La fausse réponse d’Alain Juppé a été cette rue du Faubourg des arts avec des loyers exorbitants appartement +  atelier pour une fourchette de location d’environ 1000 euros et voir + par mois selon la surface , un délire total pour un artiste et voir même exorbitants pour certains artisans des métiers d’art le tout géré par des gens totalement incompétents d’une sa.d’HLM!!!!
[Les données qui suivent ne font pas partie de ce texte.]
-- ==== Sys2Proof/Laws/Memory.lean ====
section
/-! SUPPORT. Record memory: every operation keeps the canonical form, and what each write leaves to be read. -/

namespace Sys2Proof.Laws.Memory

open Sys2Proof Sys2Proof.Machine

/-! ### Sparse lists -/

section Sparse

variable {α : Type}

theorem mem_sparsePut {m : List (Nat × α)} {a : Nat} {v : α} {p : Nat × α} (h : p ∈ sparsePut m a v) :
    p = (a, v) ∨ p ∈ m := by
  induction m with
  | nil => simpa [sparsePut] using h
  | cons q t ih =>
    obtain ⟨b, w⟩ := q
    simp only [sparsePut] at h
    split at h
    · simpa using h
    · split at h
      · rcases List.mem_cons.1 h with h | h
        · exact .inl h
        · exact .inr (by simp [h])
      · rcases List.mem_cons.1 h with h | h
        · exact .inr (by simp [h])
        · rcases ih h with h | h
          · exact .inl h
          · exact .inr (by simp [h])

theorem pairwise_sparsePut {m : List (Nat × α)} (h : m.Pairwise fun p q => p.1 < q.1) (a : Nat) (v : α) :
    (sparsePut m a v).Pairwise fun p q => p.1 < q.1 := by
  induction m with
  | nil => simp [sparsePut]
  | cons q t ih =>
    obtain ⟨b, w⟩ := q
    obtain ⟨hb, ht⟩ := List.pairwise_cons.1 h
    simp only [sparsePut]
    split
    · rename_i hab
      refine List.pairwise_cons.2 ⟨fun p hp => ?_, h⟩
      rcases List.mem_cons.1 hp with rfl | hp
      · exact hab
      · exact lt_trans hab (hb p hp)
    · split
      · rename_i hab
        subst hab
        exact List.pairwise_cons.2 ⟨hb, ht⟩
      · rename_i h1 h2
        refine List.pairwise_cons.2 ⟨fun p hp => ?_, ih ht⟩
        rcases mem_sparsePut hp with rfl | hp
        · show b < a
          omega
        · exact hb p hp

/-- The head of a list decides a look-up of its key. -/
theorem lookup_head (b c : Nat) (w : α) (t : List (Nat × α)) :
    List.lookup b ((c, w) :: t) = if b = c then some w else t.lookup b := by
  by_cases hb : b = c
  · simp [hb]
  · have : (b == c) = false := by simpa using hb
    rw [List.lookup_cons, this, if_neg hb]

theorem lookup_sparsePut (m : List (Nat × α)) (a : Nat) (v : α) (b : Nat) :
    (sparsePut m a v).lookup b = if b = a then some v else m.lookup b := by
  induction m with
  | nil => simp [sparsePut, lookup_head]
  | cons q t ih =>
    obtain ⟨c, w⟩ := q
    simp only [sparsePut]
    split
    · exact lookup_head _ _ _ _
    · split
      · rename_i hac
        subst hac
        rw [lookup_head, lookup_head]
        split <;> rfl
      · rename_i h1 h2
        rw [lookup_head, lookup_head, ih]
        by_cases hbc : b = c
        · subst hbc
          rw [if_pos rfl, if_pos rfl, if_neg fun e => h2 e.symm]
        · rw [if_neg hbc, if_neg hbc]

theorem lookup_sparseErase (m : List (Nat × α)) (a b : Nat) :
    (sparseErase m a).lookup b = if b = a then none else m.lookup b := by
  induction m with
  | nil => simp [sparseErase]
  | cons q t ih =>
    obtain ⟨c, w⟩ := q
    unfold sparseErase at ih ⊢
    by_cases hca : c = a
    · subst hca
      rw [List.filter_cons_of_neg (by simp), ih, lookup_head]
      by_cases hb : b = c <;> simp [hb]
    · rw [List.filter_cons_of_pos (by simpa using hca), lookup_head, lookup_head, ih]
      by_cases hbc : b = c
      · subst hbc
        simp [hca]
      · simp [hbc]

variable [DecidableEq α]

theorem sparseWf_sparseSet {m : List (Nat × α)} {d : α} {bound : Nat} (h : sparseWf m d bound) {a : Nat}
    (ha : a < bound) (v : α) : sparseWf (sparseSet m d a v) d bound := by
  obtain ⟨h1, h2⟩ := h
  unfold sparseSet
  split
  · exact ⟨h1.filter _, fun p hp => h2 p (List.mem_filter.1 hp).1⟩
  · rename_i hv
    refine ⟨pairwise_sparsePut h1 a v, fun p hp => ?_⟩
    rcases mem_sparsePut hp with rfl | hp
    · exact ⟨hv, ha⟩
    · exact h2 p hp

/-- A key written reads back, and every other key reads as before: of any list, sorted or not. -/
theorem sparseGet_sparseSet (m : List (Nat × α)) (d : α) (a : Nat) (v : α) (b : Nat) :
    sparseGet (sparseSet m d a v) d b = if b = a then v else sparseGet m d b := by
  unfold sparseGet sparseSet
  split
  · rename_i hv
    rw [lookup_sparseErase]
    by_cases hb : b = a <;> simp [hb, hv]
  · rw [lookup_sparsePut m a v b]
    by_cases hb : b = a <;> simp [hb]

end Sparse

/-! ### The canonical form is kept -/

theorem wf_empty : Memory.wf ⟨[], []⟩ := by simp [Memory.wf, sparseWf]

/-- Reset memory is in canonical form. -/
theorem wf_reset : Memory.wf State.reset.memory := wf_empty

theorem wf_writeByte {m : Memory} (h : m.wf) (a : Nat) (v : Byte) : (m.writeByte a v).wf := by
  unfold Memory.writeByte
  split
  · exact ⟨sparseWf_sparseSet h.1 (by assumption) v, h.2⟩
  · exact h

theorem wf_setError {m : Memory} (h : m.wf) (w : Nat) (e : ErrorMask) : (m.setError w e).wf := by
  unfold Memory.setError
  split
  · exact ⟨h.1, sparseWf_sparseSet h.2 (by assumption) e⟩
  · exact h

theorem wf_writeBytes {m : Memory} (h : m.wf) (a : Nat) (l : List Byte) : (m.writeBytes a l).wf := by
  induction l generalizing m a with
  | nil => exact h
  | cons b t ih => exact ih (wf_writeByte h a b) (a + 1)

theorem wf_writeWord {m : Memory} (h : m.wf) (w : Nat) (d : DataWord) : (m.writeWord w d).wf :=
  wf_setError (wf_writeBytes h _ _) _ _

theorem wf_writeWords {m : Memory} (h : m.wf) (w : Nat) (l : List DataWord) : (m.writeWords w l).wf := by
  induction l generalizing m w with
  | nil => exact h
  | cons d t ih => exact ih (wf_writeWord h w d) (w + 1)

theorem wf_addDamage {m : Memory} (h : m.wf) (number : Nat) (damage : Damage) : (m.addDamage number damage).wf := by
  unfold Memory.addDamage
  induction damage generalizing m with
  | nil => exact h
  | cons p t ih =>
    simp only [List.foldl_cons]
    apply ih
    split
    · exact wf_setError h _ _
    · exact h

theorem wf_ofContents (sram : List Host.Cell) (errors : List (Nat × ErrorMask)) :
    (Memory.ofContents sram errors).wf := by
  have hb : ∀ (l : List Host.Cell) (m : Memory), m.wf → (l.foldl (fun m p => m.writeByte p.1 p.2) m).wf := by
    intro l
    induction l with
    | nil => exact fun m h => h
    | cons p t ih => exact fun m h => ih _ (wf_writeByte h _ _)
  have he : ∀ (l : List (Nat × ErrorMask)) (m : Memory), m.wf →
      (l.foldl (fun m p => m.setError p.1 p.2) m).wf := by
    intro l
    induction l with
    | nil => exact fun m h => h
    | cons p t ih => exact fun m h => ih _ (wf_setError h _ _)
  exact he _ _ (hb _ _ wf_empty)

/-- The write of an image keeps the canonical form. -/
theorem wf_writeImage {s : State} (h : s.memory.wf) (n : Nat) (r : Record) : (writeImage s n r).memory.wf :=
  wf_writeWords h _ _

/-- The read of an image keeps the canonical form. -/
theorem wf_readImage {s : State} (h : s.memory.wf) (n : Nat) (source : FaultSource) (vacant : Bool)
    (damage : Damage) : (readImage s n source vacant damage).1.memory.wf :=
  wf_addDamage h _ _

/-! ### Bytes and words after a write -/

theorem readByte_writeByte (m : Memory) (a : Nat) (v : Byte) (b : Nat) :
    (m.writeByte a v).readByte b = if b = a ∧ a < 8 * Config.memoryWords then v else m.readByte b := by
  unfold Memory.writeByte
  split
  · rename_i ha
    simp only [Memory.readByte, sparseGet_sparseSet, ha, and_true]
  · rename_i ha
    simp only [ha, and_false, if_false]

theorem errorAt_setError (m : Memory) (w : Nat) (e : ErrorMask) (v : Nat) :
    (m.setError w e).errorAt v = if v = w ∧ w < Config.memoryWords then e else m.errorAt v := by
  unfold Memory.setError
  split
  · rename_i hw
    simp only [Memory.errorAt, sparseGet_sparseSet, hw, and_true]
  · rename_i hw
    simp only [hw, and_false, if_false]

theorem errorAt_writeByte (m : Memory) (a : Nat) (v : Byte) (w : Nat) :
    (m.writeByte a v).errorAt w = m.errorAt w := by
  unfold Memory.writeByte
  split <;> rfl

theorem readByte_setError (m : Memory) (w : Nat) (e : ErrorMask) (a : Nat) :
    (m.setError w e).readByte a = m.readByte a := by
  unfold Memory.setError
  split <;> rfl

theorem readWord_setError (m : Memory) (w : Nat) (e : ErrorMask) (k : Nat) :
    (m.setError w e).readWord k = m.readWord k := by
  simp only [Memory.readWord, readByte_setError]

theorem errorAt_writeBytes (m : Memory) (a : Nat) (l : List Byte) (w : Nat) :
    (m.writeBytes a l).errorAt w = m.errorAt w := by
  induction l generalizing m a with
  | nil => rfl
  | cons b t ih => exact (ih _ _).trans (errorAt_writeByte m a b w)

theorem readByte_writeBytes (m : Memory) (a : Nat) (l : List Byte) (b : Nat)
    (h : a + l.length ≤ 8 * Config.memoryWords) :
    (m.writeBytes a l).readByte b = if a ≤ b ∧ b < a + l.length then l.getD (b - a) 0 else m.readByte b := by
  induction l generalizing m a with
  | nil => rw [if_neg (by simp)]; rfl
  | cons x t ih =>
    rw [List.length_cons] at h ⊢
    rw [show m.writeBytes a (x :: t) = (m.writeByte a x).writeBytes (a + 1) t from rfl, ih _ _ (by omega),
      readByte_writeByte]
    by_cases hb : b = a
    · subst hb
      rw [if_neg (by omega), if_pos ⟨rfl, by omega⟩, if_pos ⟨le_rfl, by omega⟩, Nat.sub_self]
      rfl
    · by_cases hlt : a + 1 ≤ b ∧ b < a + 1 + t.length
      · obtain ⟨k, rfl⟩ : ∃ k, b = a + 1 + k := ⟨b - (a + 1), by omega⟩
        rw [if_pos hlt, if_pos (by omega), show a + 1 + k - (a + 1) = k by omega, show a + 1 + k - a = k + 1 by omega]
        rfl
      · rw [if_neg hlt, if_neg (fun e => hb e.1), if_neg (by omega)]

theorem wordBytes_length (d : DataWord) : (wordBytes d).length = 8 := rfl

theorem readByte_writeWord (m : Memory) (w : Nat) (d : DataWord) (hw : w < Config.memoryWords) (a : Nat) :
    (m.writeWord w d).readByte a =
      if 8 * w ≤ a ∧ a < 8 * w + 8 then (wordBytes d).getD (a - 8 * w) 0 else m.readByte a := by
  have h : 8 * w + (wordBytes d).length ≤ 8 * Config.memoryWords := by
    rw [wordBytes_length]
    omega
  rw [Memory.writeWord, readByte_setError, readByte_writeBytes _ _ _ _ h, wordBytes_length]

/-- A word written reads back; every other word reads as before. -/
theorem readWord_writeWord (m : Memory) (w : Nat) (d : DataWord) (hw : w < Config.memoryWords) (k : Nat) :
    (m.writeWord w d).readWord k = if k = w then d else m.readWord k := by
  unfold Memory.readWord
  simp only [readByte_writeWord m w d hw]
  by_cases hk : k = w
  · subst hk
    simp only [show ∀ j, j < 8 → (8 * k ≤ 8 * k + j ∧ 8 * k + j < 8 * k + 8) from fun j hj => by omega,
      show (8 * k ≤ 8 * k ∧ 8 * k < 8 * k + 8) from by omega, Nat.add_sub_cancel_left, Nat.sub_self,
      show (7 : Nat) < 8 by decide, show (6 : Nat) < 8 by decide, show (5 : Nat) < 8 by decide,
      show (4 : Nat) < 8 by decide, show (3 : Nat) < 8 by decide, show (2 : Nat) < 8 by decide,
      show (1 : Nat) < 8 by decide, if_true, and_self]
    simp only [wordBytes, List.range, List.range.loop, List.map, List.getD_cons_zero, List.getD_cons_succ]
    ext j hj
    simp only [BitVec.getElem_append, BitVec.getElem_extractLsb']
    repeat' split
    all_goals (rw [BitVec.getLsbD_eq_getElem (by omega)]; congr 1; omega)
  · have (j : Nat) (hj : j < 8) : ¬(8 * w ≤ 8 * k + j ∧ 8 * k + j < 8 * w + 8) := by omega
    rw [if_neg (this 7 (by decide)), if_neg (this 6 (by decide)), if_neg (this 5 (by decide)),
      if_neg (this 4 (by decide)), if_neg (this 3 (by decide)), if_neg (this 2 (by decide)),
      if_neg (this 1 (by decide)), if_neg (by omega), if_neg hk]

theorem errorAt_writeWord (m : Memory) (w : Nat) (d : DataWord) (hw : w < Config.memoryWords) (k : Nat) :
    (m.writeWord w d).errorAt k = if k = w then 0 else m.errorAt k := by
  rw [Memory.writeWord, errorAt_setError, errorAt_writeBytes]
  simp [hw]

/-- The words written from word `w` on read back without error; every other word and byte is as before. -/
theorem writeWords_spec (m : Memory) (w : Nat) (l : List DataWord) (h : w + l.length ≤ Config.memoryWords) :
    (∀ k, (m.writeWords w l).readWord k = if w ≤ k ∧ k < w + l.length then l.getD (k - w) 0 else m.readWord k) ∧
    (∀ k, (m.writeWords w l).errorAt k = if w ≤ k ∧ k < w + l.length then 0 else m.errorAt k) ∧
    ∀ a, a < 8 * w ∨ 8 * (w + l.length) ≤ a → (m.writeWords w l).readByte a = m.readByte a := by
  induction l generalizing m w with
  | nil =>
    refine ⟨fun k => ?_, fun k => ?_, fun a _ => rfl⟩ <;> rw [if_neg (by simp)] <;> rfl
  | cons d t ih =>
    rw [List.length_cons] at h ⊢
    have hw : w < Config.memoryWords := by omega
    obtain ⟨h1, h2, h3⟩ := ih (m.writeWord w d) (w + 1) (by omega)
    rw [show m.writeWords w (d :: t) = (m.writeWord w d).writeWords (w + 1) t from rfl]
    refine ⟨fun k => ?_, fun k => ?_, fun a ha => ?_⟩
    · rw [h1, readWord_writeWord m w d hw]
      by_cases hk : k = w
      · subst hk
        rw [if_neg (by omega), if_pos rfl, if_pos (by omega), Nat.sub_self]
        rfl
      · by_cases hin : w + 1 ≤ k ∧ k < w + 1 + t.length
        · obtain ⟨j, rfl⟩ : ∃ j, k = w + 1 + j := ⟨k - (w + 1), by omega⟩
          rw [if_pos hin, if_pos (by omega), show w + 1 + j - (w + 1) = j by omega, show w + 1 + j - w = j + 1 by omega]
          rfl
        · rw [if_neg hin, if_neg hk, if_neg (by omega)]
    · rw [h2, errorAt_writeWord m w d hw]
      by_cases hk : k = w
      · subst hk
        rw [if_neg (by omega), if_pos rfl, if_pos (by omega)]
      · by_cases hin : w + 1 ≤ k ∧ k < w + 1 + t.length
        · rw [if_pos hin, if_pos (by omega)]
        · rw [if_neg hin, if_neg hk, if_neg (by omega)]
    · rw [h3 a (by omega), readByte_writeWord m w d hw, if_neg (by omega)]

/-- A word of record memory that exists. -/
theorem image_in_memory {n : Nat} (h : n < Config.maxRecords) : 16 * n + 16 ≤ Config.memoryWords := by
  have : n < 16384 := h
  show 16 * n + 16 ≤ 262144
  omega

/-- Damage found by a read leaves the data bits as they were written. -/
theorem readByte_addDamage (m : Memory) (number : Nat) (damage : Damage) (a : Nat) :
    (m.addDamage number damage).readByte a = m.readByte a := by
  unfold Memory.addDamage
  induction damage generalizing m with
  | nil => rfl
  | cons p t ih =>
    rw [List.foldl_cons, ih]
    split
    · exact readByte_setError _ _ _ _
    · rfl

end Sys2Proof.Laws.Memory
end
Je rappelle que ce sont les gouvernements ou gouvernances (sous l’alternance) de droite RPR ou UMP qui ont mis un frein à la loi de 1948 en votant les lois de 1986 et 1989 pour les baux d’habitation. Ces lois ont libéré le prix des loyers plus soumis à une surface corrigée et aujourd’hui on n’en connaît les dégâts et les conséquences pour la population française qui n’arrive plus à se loger car les loyers sont hors normes dans les grandes villes. Je rappelle quand même que la loi de 1948 n’a pas été abrogée et que tout locataire habitant dans un immeuble répondant aux critères de la loi de 1948 et qui a signé son bail avant 1986 peut toujours réclamé devant la justice l’application de la loi de 1948 avec une surface corrigée, on peut encore trouver le document nécessaire à ce calcul auprès des associations de locataires, il suffit de le photocopier et de le remplir ou faire nommer par la cour un expert qui sera certainement à la charge du bailleur si le juge estime que la loi est applicable.

C’est dans les années qui ont suivi la fin de la seconde guerre mondiale car les immeubles avaient été détruits que le pays avait légiféré pour protéger les plus fragiles. Comme aujourd’hui la demande de logements à louer excédait de beaucoup l’offre et le risque important d’augmentation du montant des loyers. D’où la nécessité de légiférer avec cette loi de 1948 afin d’éviter des augmentations de loyers voire des expulsions légalement permises par les dispositions du Code civil applicables aux baux à loyer. C’est ainsi que fut promulguée la loi du 1er septembre 1948, loi de circonstance dont le but était d’éviter une crise du logement. On peut tout simplement en déduire qu’aujourd’hui car l’histoire de notre pays le prouve avec cette loi de 1948, qu’un gouvernement peut légiférer lorsque il y a une grave crise du logement et donc la situation actuelle et cette grave crise du logement qui jette à la rue des familles entières a la complicité totale des gouvernements en France qui se sont succédés depuis 1986. La population de locataires en France, la moitié de la population n’est plus représentée en France au Parlement avec les députés, au Sénat avec les sénateurs et dans les gouvernements avec les ministres et secrétaires d’états qui sont tous composés de propriétaires.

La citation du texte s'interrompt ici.